I think about Megan for a while, and I feel really, really sorry for her. Then my thoughts drift to what Cordelia said about Magnus.
Apparently he went up to her just minutes after I left and asked where I was. And Cordelia lied and said I’d gone home cos I was tired, and he said, ‘Well, that’s a shame, cos I saw her come in and she was looking really cool. She should wear her hair straight more often.’
Cordelia watched me carefully as she told me this. I felt my colour rise.
‘Sassy!’ She grinned wickedly. ‘You do still fancy him, don’t you?’
‘Well, yeah,’ I admitted. ‘If there’s nothing between him and Megan.’
I pick out a few chords and try to make up a new song – about a boy who swims like a dolphin. But I can’t block out this image of Megan all tubed up, lying on a hospital bed, a little machine going beep beep beep above her, and I feel so bad.
I mean, I’ve always wanted revenge for her Crime Against Sassy, but I never wanted her to end up in hospital. I’m not that vengeful. A little accident, probably involving her hair, which she is really, really vain about – like the hairdresser messing up and her coming out with it luminous green, oh and totally frizzy. That was the worst I ever wished for.
The thing is me and Megan go way back. We met at nursery. At the water‐play basin. I’d just put Diver Dan on top of his diving board and she immediately whacked him into the water, which every three‐year‐old knows is just not acceptable.
Anyway I clobbered her and made her nose bleed and she scratched me and made my hand bleed and all the water went red and swirly and she was howling and I was howling and then we were Best Friends forever. Blood Sisters even.

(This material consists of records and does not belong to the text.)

-- ==== Sys2Proof/Machine/State.lean ====
section
/-! DEFINITION. The state of the module as plain data, grouped by the chapter of the spec that names it, and the state after
reset. Sets of units are sparse maps whose default is the unit at reset. -/

namespace Sys2Proof.Machine

/-- Why a step stops with a fault. [DESIGN CHOICE, log 4] -/
inductive Fault where
  /-- The command names a unit the module does not have (core 24 and above, and so on: R12). Raised by a meaning whose operand is out
  of range. Safe: the hardware has no such unit, so no run of it takes such a step. -/
  | noSuchUnit
deriving DecidableEq, Repr

/-- Why a step is refused. -/
inductive Refusal where
  /-- The command has no meaning yet in this model; raised by its arm of the dispatch, by name. Safe: nothing is claimed. -/
  | notModelled (mnemonic : String)
deriving DecidableEq, Repr

/-! ### Command streams and queues (chapter 6) -/

/-- A tensor descriptor as read at dispatch (R218); `resv` says that a reserved bit or byte was not zero (R571). -/
structure Desc where
  data : Nat := 0
  scale : Nat := 0
  aux : Nat := 0
  capacity : Nat := 0
  rows : Nat := 0
  cols : Nat := 0
  stride : Nat := 0
  jitCapacity : Nat := 0
  jit : Nat := 0
  tag : Nat := 0
  role : Nat := 0
  tagged : Bool := false
  fmt : Nat := 0
  layout : Nat := 0
  domain : Nat := 0
  keySlot : Nat := 0
  blockDim : Nat := 0
  resv : Bool := false
  /-- the same of fmt and tag_role, which some commands ignore (R219) -/
  resvFmt : Bool := false
deriving DecidableEq, Repr

/-- R206: the stages of a wide command after its dispatch. -/
inductive Stage where
  | dispatched | issued | complete
deriving DecidableEq, Repr

/-- R255: the registers, return stack and pc of a queue, saved at the dispatch of a wide command. -/
structure Checkpoint where
  g : SMap Word := []
  a : SMap Word := []
  pc : Word := 0
  rstack : List Word := []
deriving DecidableEq, Repr

/-- An operand of a wide command after dispatch: its descriptor with the format and tensor scale it resolved to (R135, R162). -/
structure Operand where
  desc : Desc := {}
  fmt : Nat := 0
  t : Int := 0
  tag : Nat := 0
  role : Nat := 0
  tagged : Bool := false
  adapt : Bool := false
  toJit : Bool := false
deriving DecidableEq, Repr

/-- An update descriptor as read at dispatch (R333). -/
structure UpdDesc where
  grad : Nat := 0
  gradScale : Nat := 0
  master : Nat := 0
  lining : Nat := 0
  mom1 : Nat := 0
  mom2 : Nat := 0
  train : Nat := 0
  trainScale : Nat := 0
  gen : Nat := 0
  genScale : Nat := 0
  state : Nat := 0
  elements : Nat := 0
  beta1 : Nat := 0
  beta2 : Nat := 0
  eps : Nat := 0
  wd : Nat := 0
  trainCapacity : Nat := 0
  gradFmt : Nat := 0
  momFmt : Nat := 0
  copyFmt : Nat := 0
  flags : Nat := 0
  tagRole : Nat := 0
  domain : Nat := 0
  gradT : Nat := 0
deriving DecidableEq, Repr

Until Primary Seven, that is.
Suddenly my mobile beeps and I dive for it. It’s Taslima. And guess what? Megan phoned Taslima half an hour ago, and she’s absolutely fine! This big whoosh of relief rockets up through me.
According to Megan, it was all a silly misunderstanding. She’d eaten nothing but boiled eggs for three whole days so she could get into her fave dress for the party, and then she’d been SO ravenous she’d gobbled a bumper bag of spicy salsa crisps and a whole pile of strawberry laces – not to mention a couple of cheese strings – then suddenly she had this HUGE tummy ache, so she’d gone into her mum’s bathroom and was trying to get some Tummy Soothers from the medicine cabinet when she went all dizzy and knocked all her mum’s pill bottles on to the floor and that’s when someone burst the door open and everyone freaked out completely and next thing she knew she was in hospital trying to convince them not to pump her stomach. What a complete and totally‐blotally FIASCO!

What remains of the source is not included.